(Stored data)
++++++++++++++++++++
-- ==== Sys2Proof/Laws/Exec.lean ====
section
/-! SUPPORT. What `exec` does by `Form`: the shared operation of each form, one lemma that every table row of a form runs
it, and that every instruction is a form's row. Provers cite these instead of unfolding `exec`. -/

namespace Sys2Proof.Machine

/-- The shared operation a form runs. -/
def formRun : Form → State → State
  | .ldRegReg r q => ldRegReg r q
  | .ldRegImm r => ldRegImm r
  | .ldRegAtHl r => ldRegAtHl r
  | .ldAtHlReg r => ldAtHlReg r
  | .ldAtHlImm => ldAtHlImm
  | .ldAAtBc => ldAAtBc
  | .ldAAtDe => ldAAtDe
  | .ldAAtNn => ldAAtNn
  | .ldAtBcA => ldAtBcA
  | .ldAtDeA => ldAtDeA
  | .ldAtNnA => ldAtNnA
  | .ldPairImm p => ldPairImm p
  | .ldHlAtNn => ldHlAtNn
  | .ldAtNnHl => ldAtNnHl
  | .ldSpHl => ldSpHl
  | .push p => push p
  | .pop p => pop p
  | .exDeHl => exDeHl
  | .exAf => exAf
  | .exx => exx
  | .exSpHl => exSpHl
  | .aluReg op r => aluReg op r
  | .aluAtHl op => aluAtHl op
  | .aluImm op => aluImm op
  | .incReg r => incReg r
  | .incAtHl => incAtHl
  | .decReg r => decReg r
  | .decAtHl => decAtHl
  | .daa => daa
  | .cpl => cpl
  | .scf => scf
  | .ccf => ccf
  | .rlca => rlca
  | .rrca => rrca
  | .rla => rla
  | .rra => rra
  | .addHl p => addHl p
  | .incPair p => incPair p
  | .decPair p => decPair p
  | .jp => jp
  | .jpCc cc => jpCc cc
  | .jpHl => jpHl
  | .jr => jr
  | .jrCc cc => jrCc cc
  | .djnz => djnz
  | .call => call
  | .callCc cc => callCc cc
  | .ret => ret
  | .retCc cc => retCc cc
  | .rst y => rst y
  | .nop => nop
  | .halt => halt
  | .di => di
  | .ei => ei
  | .inA => inA
  | .outA => outA
  | .prefixCb => prefixCb
  | .prefixDd => prefixDd
  | .prefixEd => prefixEd
  | .prefixFd => prefixFd
  | .ldXyImm x => ldXyImm x
  | .ldAtNnXy x => ldAtNnXy x
  | .ldXyAtNn x => ldXyAtNn x
  | .ldSpXy x => ldSpXy x
  | .pushXy x => pushXy x
  | .popXy x => popXy x
  | .exSpXy x => exSpXy x
  | .jpXy x => jpXy x
  | .addXy x p => addXy x p
  | .incXy x => incXy x
  | .decXy x => decXy x
  | .ldRegXyd x r => ldRegXyd x r
  | .ldXydReg x r => ldXydReg x r
  | .ldXydImm x => ldXydImm x
  | .incXyd x => incXyd x
  | .decXyd x => decXyd x
  | .aluXyd x op => aluXyd x op
  | .ldHalfImm x h => ldHalfImm x h
  | .ldRegHalf x r h => ldRegHalf x r h
  | .ldHalfReg x h r => ldHalfReg x h r
  | .ldHalfHalf x h k => ldHalfHalf x h k
  | .incHalf x h => incHalf x h
  | .decHalf x h => decHalf x h
  | .aluHalf x op h => aluHalf x op h
  | .rotReg k r => rotReg k r
  | .rotAtHl k => rotAtHl k
  | .bitReg b r => bitReg b r
  | .bitAtHl b => bitAtHl b
  | .resReg b r => resReg b r
  | .resAtHl b => resAtHl b
  | .setReg b r => setBitReg b r
  | .setAtHl b => setAtHl b
  | .rotXyd x k => rotXyd x k
  | .rotXydCopy x k r => rotXydCopy x k r
  | .bitXyd x b _ => bitXyd x b
  | .resXyd x b => resXyd x b
  | .resXydCopy x b r => resXydCopy x b r
  | .setXyd x b => setXyd x b
  | .setXydCopy x b r => setXydCopy x b r
  | .inReg r => inReg r
  | .inFlags => inFlags
  | .outReg r => outReg r
  | .outZero => outZero
  | .sbcHl p => sbcHl p
  | .adcHl p => adcHl p
  | .ldAtNnPair p => ldAtNnPair p
  | .ldPairAtNn p => ldPairAtNn p
  | .neg _ => neg
  | .retn _ => retn
  | .reti => reti
  | .im m _ => im m
  | .ldIA => ldIA
  | .ldRA => ldRA
  | .ldAI => ldAI
  | .ldAR => ldAR
  | .rrd => rrd
  | .rld => rld
  | .ldi => ldi
  | .ldd => ldd
  | .ldir => ldir
  | .lddr => lddr
  | .cpi => cpi
  | .cpd => cpd
  | .cpir => cpir
  | .cpdr => cpdr
  | .ini => ini
  | .ind => ind
  | .inir => inir
  | .indr => indr
  | .outi => outi
  | .outd => outd
  | .otir => otir
  | .otdr => otdr
  | .nopEd _ => nopEd

theorem exec_instr (f : Form) (s : State) : exec f.instr s = .next (formRun f s) := by
  cases f with
  | ldRegReg r q => cases r <;> cases q <;> rfl
  | ldRegImm r => cases r <;> rfl
  | ldRegAtHl r => cases r <;> rfl
  | ldAtHlReg r => cases r <;> rfl
  | ldAtHlImm => rfl
  | ldAAtBc => rfl
  | ldAAtDe => rfl
  | ldAAtNn => rfl
  | ldAtBcA => rfl
  | ldAtDeA => rfl
  | ldAtNnA => rfl
  | ldPairImm p => cases p <;> rfl
  | ldHlAtNn => rfl
  | ldAtNnHl => rfl
  | ldSpHl => rfl
  | push p => cases p <;> rfl
  | pop p => cases p <;> rfl
  | exDeHl => rfl
  | exAf => rfl
  | exx => rfl
  | exSpHl => rfl
  | aluReg op r => cases op <;> cases r <;> rfl
  | aluAtHl op => cases op <;> rfl
  | aluImm op => cases op <;> rfl
  | incReg r => cases r <;> rfl
  | incAtHl => rfl
  | decReg r => cases r <;> rfl
  | decAtHl => rfl
  | daa => rfl
  | cpl => rfl
  | scf => rfl
  | ccf => rfl
  | rlca => rfl
  | rrca => rfl
  | rla => rfl
  | rra => rfl
  | addHl p => cases p <;> rfl
  | incPair p => cases p <;> rfl
  | decPair p => cases p <;> rfl
  | jp => rfl
  | jpCc cc => cases cc <;> rfl
  | jpHl => rfl
  | jr => rfl
  | jrCc cc => cases cc <;> rfl
  | djnz => rfl
  | call => rfl
  | callCc cc => cases cc <;> rfl
  | ret => rfl
  | retCc cc => cases cc <;> rfl
  | rst y => cases y <;> rfl
  | nop => rfl
  | halt => rfl
  | di => rfl
  | ei => rfl
  | inA => rfl
  | outA => rfl
  | prefixCb => rfl
  | prefixDd => rfl
  | prefixEd => rfl
  | prefixFd => rfl
  | ldXyImm x => cases x <;> rfl
  | ldAtNnXy x => cases x <;> rfl
  | ldXyAtNn x => cases x <;> rfl
  | ldSpXy x => cases x <;> rfl
  | pushXy x => cases x <;> rfl
  | popXy x => cases x <;> rfl
  | exSpXy x => cases x <;> rfl
  | jpXy x => cases x <;> rfl
  | addXy x p => cases x <;> cases p <;> rfl
  | incXy x => cases x <;> rfl
  | decXy x => cases x <;> rfl
  | ldRegXyd x r => cases x <;> cases r <;> rfl
  | ldXydReg x r => cases x <;> cases r <;> rfl
  | ldXydImm x => cases x <;> rfl
  | incXyd x => cases x <;> rfl
  | decXyd x => cases x <;> rfl
  | aluXyd x op => cases x <;> cases op <;> rfl
  | ldHalfImm x h => cases x <;> cases h <;> rfl
  | ldRegHalf x r h => cases x <;> cases r <;> cases h <;> rfl
  | ldHalfReg x h r => cases x <;> cases h <;> cases r <;> rfl
  | ldHalfHalf x h k => cases x <;> cases h <;> cases k <;> rfl
  | incHalf x h => cases x <;> cases h <;> rfl
  | decHalf x h => cases x <;> cases h <;> rfl
  | aluHalf x op h => cases x <;> cases op <;> cases h <;> rfl
  | rotReg k r => cases k <;> cases r <;> rfl
  | rotAtHl k => cases k <;> rfl
  | bitReg b r => cases b <;> cases r <;> rfl
  | bitAtHl b => cases b <;> rfl
  | resReg b r => cases b <;> cases r <;> rfl
  | resAtHl b => cases b <;> rfl
  | setReg b r => cases b <;> cases r <;> rfl
  | setAtHl b => cases b <;> rfl
  | rotXyd x k => cases x <;> cases k <;> rfl
  | rotXydCopy x k r => cases x <;> cases k <;> cases r <;> rfl
  | bitXyd x b z => cases x <;> cases b <;> rfl
  | resXyd x b => cases x <;> cases b <;> rfl
  | resXydCopy x b r => cases x <;> cases b <;> cases r <;> rfl
  | setXyd x b => cases x <;> cases b <;> rfl
  | setXydCopy x b r => cases x <;> cases b <;> cases r <;> rfl
  | inReg r => cases r <;> rfl
  | inFlags => rfl
  | outReg r => cases r <;> rfl
  | outZero => rfl
  | sbcHl p => cases p <;> rfl
  | adcHl p => cases p <;> rfl
  | ldAtNnPair p => cases p <;> rfl
  | ldPairAtNn p => cases p <;> rfl
  | neg y => rfl
  | retn y => rfl
  | reti => rfl
  | im m y => cases m <;> rfl
  | ldIA => rfl
  | ldRA => rfl
  | ldAI => rfl
  | ldAR => rfl
  | rrd => rfl
  | rld => rfl
  | ldi => rfl
  | ldd => rfl
  | ldir => rfl
  | lddr => rfl
  | cpi => rfl
  | cpd => rfl
  | cpir => rfl
  | cpdr => rfl
  | ini => rfl
  | ind => rfl
  | inir => rfl
  | indr => rfl
  | outi => rfl
  | outd => rfl
  | otir => rfl
  | otdr => rfl
  | nopEd op => rfl

/-! ## What `exec` answers for the rows of each form -/

theorem run_ldRegReg (r : Reg8) (q : Reg8) (s : State) :
    exec (Instr.ldRegReg r q) s = .next (ldRegReg r q s) := exec_instr (.ldRegReg r q) s

theorem run_ldRegImm (r : Reg8) (s : State) :
    exec (Instr.ldRegImm r) s = .next (ldRegImm r s) := exec_instr (.ldRegImm r) s

theorem run_ldRegAtHl (r : Reg8) (s : State) :
    exec (Instr.ldRegAtHl r) s = .next (ldRegAtHl r s) := exec_instr (.ldRegAtHl r) s

theorem run_ldAtHlReg (r : Reg8) (s : State) :
    exec (Instr.ldAtHlReg r) s = .next (ldAtHlReg r s) := exec_instr (.ldAtHlReg r) s

theorem run_ldAtHlImm (s : State) :
    exec Instr.ld_at_hl_n s = .next (ldAtHlImm s) := exec_instr .ldAtHlImm s

theorem run_ldAAtBc (s : State) :
    exec Instr.ld_a_at_bc s = .next (ldAAtBc s) := exec_instr .ldAAtBc s

theorem run_ldAAtDe (s : State) :
    exec Instr.ld_a_at_de s = .next (ldAAtDe s) := exec_instr .ldAAtDe s

theorem run_ldAAtNn (s : State) :
    exec Instr.ld_a_at_nn s = .next (ldAAtNn s) := exec_instr .ldAAtNn s

theorem run_ldAtBcA (s : State) :
    exec Instr.ld_at_bc_a s = .next (ldAtBcA s) := exec_instr .ldAtBcA s

theorem run_ldAtDeA (s : State) :
    exec Instr.ld_at_de_a s = .next (ldAtDeA s) := exec_instr .ldAtDeA s

theorem run_ldAtNnA (s : State) :
    exec Instr.ld_at_nn_a s = .next (ldAtNnA s) := exec_instr .ldAtNnA s

theorem run_ldPairImm (p : Pair) (s : State) :
    exec (Instr.ldPairImm p) s = .next (ldPairImm p s) := exec_instr (.ldPairImm p) s

theorem run_ldHlAtNn (s : State) :
    exec Instr.ld_hl_at_nn s = .next (ldHlAtNn s) := exec_instr .ldHlAtNn s

theorem run_ldAtNnHl (s : State) :
    exec Instr.ld_at_nn_hl s = .next (ldAtNnHl s) := exec_instr .ldAtNnHl s

theorem run_ldSpHl (s : State) :
    exec Instr.ld_sp_hl s = .next (ldSpHl s) := exec_instr .ldSpHl s

theorem run_push (p : QPair) (s : State) :
    exec (Instr.push p) s = .next (push p s) := exec_instr (.push p) s

theorem run_pop (p : QPair) (s : State) :
    exec (Instr.pop p) s = .next (pop p s) := exec_instr (.pop p) s

theorem run_exDeHl (s : State) :
    exec Instr.ex_de_hl s = .next (exDeHl s) := exec_instr .exDeHl s

theorem run_exAf (s : State) :
    exec Instr.ex_af_af s = .next (exAf s) := exec_instr .exAf s

theorem run_exx (s : State) :
    exec Instr.exx s = .next (exx s) := exec_instr .exx s

theorem run_exSpHl (s : State) :
    exec Instr.ex_at_sp_hl s = .next (exSpHl s) := exec_instr .exSpHl s

theorem run_aluReg (op : AluOp) (r : Reg8) (s : State) :
    exec (Instr.aluReg op r) s = .next (aluReg op r s) := exec_instr (.aluReg op r) s

theorem run_aluAtHl (op : AluOp) (s : State) :
    exec (Instr.aluAtHl op) s = .next (aluAtHl op s) := exec_instr (.aluAtHl op) s

theorem run_aluImm (op : AluOp) (s : State) :
    exec (Instr.aluImm op) s = .next (aluImm op s) := exec_instr (.aluImm op) s

theorem run_incReg (r : Reg8) (s : State) :
    exec (Instr.incReg r) s = .next (incReg r s) := exec_instr (.incReg r) s

theorem run_incAtHl (s : State) :
    exec Instr.inc_at_hl s = .next (incAtHl s) := exec_instr .incAtHl s

theorem run_decReg (r : Reg8) (s : State) :
    exec (Instr.decReg r) s = .next (decReg r s) := exec_instr (.decReg r) s

theorem run_decAtHl (s : State) :
    exec Instr.dec_at_hl s = .next (decAtHl s) := exec_instr .decAtHl s

theorem run_daa (s : State) :
    exec Instr.daa s = .next (daa s) := exec_instr .daa s

theorem run_cpl (s : State) :
    exec Instr.cpl s = .next (cpl s) := exec_instr .cpl s

theorem run_scf (s : State) :
    exec Instr.scf s = .next (scf s) := exec_instr .scf s

theorem run_ccf (s : State) :
    exec Instr.ccf s = .next (ccf s) := exec_instr .ccf s

theorem run_rlca (s : State) :
    exec Instr.rlca s = .next (rlca s) := exec_instr .rlca s

theorem run_rrca (s : State) :
    exec Instr.rrca s = .next (rrca s) := exec_instr .rrca s

theorem run_rla (s : State) :
    exec Instr.rla s = .next (rla s) := exec_instr .rla s

theorem run_rra (s : State) :
    exec Instr.rra s = .next (rra s) := exec_instr .rra s

theorem run_addHl (p : Pair) (s : State) :
    exec (Instr.addHl p) s = .next (addHl p s) := exec_instr (.addHl p) s

theorem run_incPair (p : Pair) (s : State) :
    exec (Instr.incPair p) s = .next (incPair p s) := exec_instr (.incPair p) s

theorem run_decPair (p : Pair) (s : State) :
    exec (Instr.decPair p) s = .next (decPair p s) := exec_instr (.decPair p) s

theorem run_jp (s : State) :
    exec Instr.jp_nn s = .next (jp s) := exec_instr .jp s

theorem run_jpCc (cc : Cond) (s : State) :
    exec (Instr.jpCc cc) s = .next (jpCc cc s) := exec_instr (.jpCc cc) s

theorem run_jpHl (s : State) :
    exec Instr.jp_at_hl s = .next (jpHl s) := exec_instr .jpHl s

theorem run_jr (s : State) :
    exec Instr.jr_e s = .next (jr s) := exec_instr .jr s

theorem run_jrCc (cc : RelCond) (s : State) :
    exec (Instr.jrCc cc) s = .next (jrCc cc s) := exec_instr (.jrCc cc) s

theorem run_djnz (s : State) :
    exec Instr.djnz_e s = .next (djnz s) := exec_instr .djnz s

theorem run_call (s : State) :
    exec Instr.call_nn s = .next (call s) := exec_instr .call s

theorem run_callCc (cc : Cond) (s : State) :
    exec (Instr.callCc cc) s = .next (callCc cc s) := exec_instr (.callCc cc) s

theorem run_ret (s : State) :
    exec Instr.ret s = .next (ret s) := exec_instr .ret s

theorem run_retCc (cc : Cond) (s : State) :
    exec (Instr.retCc cc) s = .next (retCc cc s) := exec_instr (.retCc cc) s

theorem run_rst (y : BitNo) (s : State) :
    exec (Instr.rst y) s = .next (rst y s) := exec_instr (.rst y) s

theorem run_nop (s : State) :
    exec Instr.nop s = .next (nop s) := exec_instr .nop s

theorem run_halt (s : State) :
    exec Instr.halt s = .next (halt s) := exec_instr .halt s

theorem run_di (s : State) :
    exec Instr.di s = .next (di s) := exec_instr .di s

theorem run_ei (s : State) :
    exec Instr.ei s = .next (ei s) := exec_instr .ei s

theorem run_inA (s : State) :
    exec Instr.in_a_at_n s = .next (inA s) := exec_instr .inA s

theorem run_outA (s : State) :
    exec Instr.out_at_n_a s = .next (outA s) := exec_instr .outA s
++++++++++++++++++++
### ABOUT THIS EXERCISE:
Every line containing the string "formRun" in the entries should be counted; give the resulting number and nothing else.

### ANSWER TO THIS PROBLEM:
2